Task description: Of the entries below, copy only those lines that contain the word "fail".

-------- Dataset --------

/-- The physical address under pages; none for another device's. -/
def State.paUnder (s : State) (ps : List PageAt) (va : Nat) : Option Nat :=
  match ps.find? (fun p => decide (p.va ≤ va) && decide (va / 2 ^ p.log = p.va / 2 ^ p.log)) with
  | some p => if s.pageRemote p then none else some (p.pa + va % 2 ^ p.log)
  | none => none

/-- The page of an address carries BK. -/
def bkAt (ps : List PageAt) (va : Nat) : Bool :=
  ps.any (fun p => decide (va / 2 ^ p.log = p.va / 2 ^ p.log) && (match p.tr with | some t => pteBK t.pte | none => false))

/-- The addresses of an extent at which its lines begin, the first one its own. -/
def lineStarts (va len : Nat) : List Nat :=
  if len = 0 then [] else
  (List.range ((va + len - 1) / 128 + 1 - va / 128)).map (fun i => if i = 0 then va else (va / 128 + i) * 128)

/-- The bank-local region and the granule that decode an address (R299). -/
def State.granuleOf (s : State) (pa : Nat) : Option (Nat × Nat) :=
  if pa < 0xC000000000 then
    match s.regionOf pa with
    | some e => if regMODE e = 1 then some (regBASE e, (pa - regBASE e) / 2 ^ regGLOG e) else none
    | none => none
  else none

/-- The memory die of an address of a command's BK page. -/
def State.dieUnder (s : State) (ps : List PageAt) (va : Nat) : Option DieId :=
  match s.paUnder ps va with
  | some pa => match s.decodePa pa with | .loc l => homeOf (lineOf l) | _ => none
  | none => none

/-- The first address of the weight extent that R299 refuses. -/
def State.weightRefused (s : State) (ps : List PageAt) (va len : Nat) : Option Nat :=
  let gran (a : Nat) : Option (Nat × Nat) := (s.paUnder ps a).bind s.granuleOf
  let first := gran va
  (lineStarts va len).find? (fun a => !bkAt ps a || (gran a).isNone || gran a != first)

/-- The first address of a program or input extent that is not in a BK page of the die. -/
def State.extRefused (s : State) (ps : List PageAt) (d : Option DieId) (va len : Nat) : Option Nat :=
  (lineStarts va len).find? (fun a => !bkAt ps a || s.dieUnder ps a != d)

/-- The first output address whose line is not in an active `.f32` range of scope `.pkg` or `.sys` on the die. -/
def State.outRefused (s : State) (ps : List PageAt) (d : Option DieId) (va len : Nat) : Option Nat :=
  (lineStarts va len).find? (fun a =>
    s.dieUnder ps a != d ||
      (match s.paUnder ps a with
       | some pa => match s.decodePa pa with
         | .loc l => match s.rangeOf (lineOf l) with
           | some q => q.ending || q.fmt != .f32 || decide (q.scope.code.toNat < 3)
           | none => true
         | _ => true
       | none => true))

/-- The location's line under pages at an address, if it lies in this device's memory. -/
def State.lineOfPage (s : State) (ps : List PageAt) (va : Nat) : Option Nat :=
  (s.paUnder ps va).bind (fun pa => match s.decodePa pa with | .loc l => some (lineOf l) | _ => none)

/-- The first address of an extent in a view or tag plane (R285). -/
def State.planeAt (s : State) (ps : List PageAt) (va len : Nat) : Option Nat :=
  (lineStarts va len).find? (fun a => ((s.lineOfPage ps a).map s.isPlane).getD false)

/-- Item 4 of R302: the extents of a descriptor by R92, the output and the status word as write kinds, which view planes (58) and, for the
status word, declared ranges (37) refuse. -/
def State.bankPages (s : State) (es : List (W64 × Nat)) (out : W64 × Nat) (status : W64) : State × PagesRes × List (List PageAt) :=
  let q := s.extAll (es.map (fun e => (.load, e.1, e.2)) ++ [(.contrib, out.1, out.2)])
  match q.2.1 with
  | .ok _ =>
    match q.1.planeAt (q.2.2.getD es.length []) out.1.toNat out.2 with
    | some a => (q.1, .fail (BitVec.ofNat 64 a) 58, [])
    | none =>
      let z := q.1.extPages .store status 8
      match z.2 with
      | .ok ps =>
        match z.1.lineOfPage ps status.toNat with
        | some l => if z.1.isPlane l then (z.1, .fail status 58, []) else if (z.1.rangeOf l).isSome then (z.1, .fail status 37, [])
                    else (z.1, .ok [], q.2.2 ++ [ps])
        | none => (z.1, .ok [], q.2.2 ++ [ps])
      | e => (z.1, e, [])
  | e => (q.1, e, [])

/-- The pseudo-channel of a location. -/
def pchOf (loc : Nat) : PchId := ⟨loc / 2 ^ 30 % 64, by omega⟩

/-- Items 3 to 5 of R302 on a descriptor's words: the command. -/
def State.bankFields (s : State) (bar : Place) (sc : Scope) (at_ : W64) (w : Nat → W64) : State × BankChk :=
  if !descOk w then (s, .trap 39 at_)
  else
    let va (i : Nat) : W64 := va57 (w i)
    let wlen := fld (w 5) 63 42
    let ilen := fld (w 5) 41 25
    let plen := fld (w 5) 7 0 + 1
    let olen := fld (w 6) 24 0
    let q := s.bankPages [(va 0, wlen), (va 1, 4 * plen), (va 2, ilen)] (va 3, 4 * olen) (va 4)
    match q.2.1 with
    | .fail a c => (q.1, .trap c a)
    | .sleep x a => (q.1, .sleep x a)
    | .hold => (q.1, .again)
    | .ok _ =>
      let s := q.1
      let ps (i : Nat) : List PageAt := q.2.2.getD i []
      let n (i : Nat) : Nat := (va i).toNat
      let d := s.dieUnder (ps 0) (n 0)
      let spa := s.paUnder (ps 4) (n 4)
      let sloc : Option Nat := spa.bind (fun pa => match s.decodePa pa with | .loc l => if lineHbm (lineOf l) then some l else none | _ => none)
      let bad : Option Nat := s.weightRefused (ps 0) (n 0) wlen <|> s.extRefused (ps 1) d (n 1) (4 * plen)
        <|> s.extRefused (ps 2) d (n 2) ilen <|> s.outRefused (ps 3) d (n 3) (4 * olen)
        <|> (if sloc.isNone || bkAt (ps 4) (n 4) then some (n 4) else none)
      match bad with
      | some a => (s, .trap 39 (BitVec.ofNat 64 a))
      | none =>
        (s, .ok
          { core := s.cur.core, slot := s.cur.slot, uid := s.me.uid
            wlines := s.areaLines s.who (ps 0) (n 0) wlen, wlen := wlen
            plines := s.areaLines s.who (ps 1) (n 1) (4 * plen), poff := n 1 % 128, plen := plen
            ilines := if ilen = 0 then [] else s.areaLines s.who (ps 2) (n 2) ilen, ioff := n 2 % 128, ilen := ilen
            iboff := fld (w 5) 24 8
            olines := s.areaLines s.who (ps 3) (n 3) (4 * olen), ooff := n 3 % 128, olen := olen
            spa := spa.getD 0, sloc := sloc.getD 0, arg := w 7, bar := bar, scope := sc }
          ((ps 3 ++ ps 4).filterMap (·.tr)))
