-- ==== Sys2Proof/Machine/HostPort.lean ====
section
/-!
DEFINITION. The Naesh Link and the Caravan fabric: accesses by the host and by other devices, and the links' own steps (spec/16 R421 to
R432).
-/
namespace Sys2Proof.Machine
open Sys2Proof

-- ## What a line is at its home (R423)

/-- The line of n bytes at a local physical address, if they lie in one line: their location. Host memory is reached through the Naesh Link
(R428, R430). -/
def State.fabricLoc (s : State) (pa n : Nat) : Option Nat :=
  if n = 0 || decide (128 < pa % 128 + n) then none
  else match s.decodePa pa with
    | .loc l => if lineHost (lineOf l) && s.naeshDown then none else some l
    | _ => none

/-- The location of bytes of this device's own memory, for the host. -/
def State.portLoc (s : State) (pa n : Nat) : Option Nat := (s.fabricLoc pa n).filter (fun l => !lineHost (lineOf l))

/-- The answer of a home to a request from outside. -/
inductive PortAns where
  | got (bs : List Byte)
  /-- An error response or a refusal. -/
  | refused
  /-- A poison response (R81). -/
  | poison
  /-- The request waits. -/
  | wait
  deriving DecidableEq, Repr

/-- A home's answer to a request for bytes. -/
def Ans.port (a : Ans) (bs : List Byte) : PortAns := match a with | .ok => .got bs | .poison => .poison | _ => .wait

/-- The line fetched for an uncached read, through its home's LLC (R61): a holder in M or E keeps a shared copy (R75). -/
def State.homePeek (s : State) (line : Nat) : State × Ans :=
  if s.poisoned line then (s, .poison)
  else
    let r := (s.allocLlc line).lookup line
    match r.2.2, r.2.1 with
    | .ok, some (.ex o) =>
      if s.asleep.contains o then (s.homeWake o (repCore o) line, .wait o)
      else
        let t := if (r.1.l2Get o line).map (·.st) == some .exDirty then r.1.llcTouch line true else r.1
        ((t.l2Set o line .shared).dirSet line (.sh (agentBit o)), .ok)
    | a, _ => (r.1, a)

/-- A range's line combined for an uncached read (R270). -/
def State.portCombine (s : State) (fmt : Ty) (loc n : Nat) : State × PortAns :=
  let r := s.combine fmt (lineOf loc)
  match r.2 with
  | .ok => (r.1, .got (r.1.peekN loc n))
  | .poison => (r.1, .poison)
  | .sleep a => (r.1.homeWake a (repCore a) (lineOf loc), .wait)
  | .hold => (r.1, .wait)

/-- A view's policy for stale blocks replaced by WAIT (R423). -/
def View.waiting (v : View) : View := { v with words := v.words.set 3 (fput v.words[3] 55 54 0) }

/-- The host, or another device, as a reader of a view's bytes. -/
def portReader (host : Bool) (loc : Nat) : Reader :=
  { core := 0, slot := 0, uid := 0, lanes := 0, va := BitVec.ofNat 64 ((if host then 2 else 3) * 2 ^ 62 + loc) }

--------

Reply:
    | some a => (q.1, .fail (BitVec.ofNat 64 a) 58, [])
        | some l => if z.1.isPlane l then (z.1, .fail status 58, []) else if (z.1.rangeOf l).isSome then (z.1, .fail status 37, [])
    | .fail a c => (q.1, .trap c a)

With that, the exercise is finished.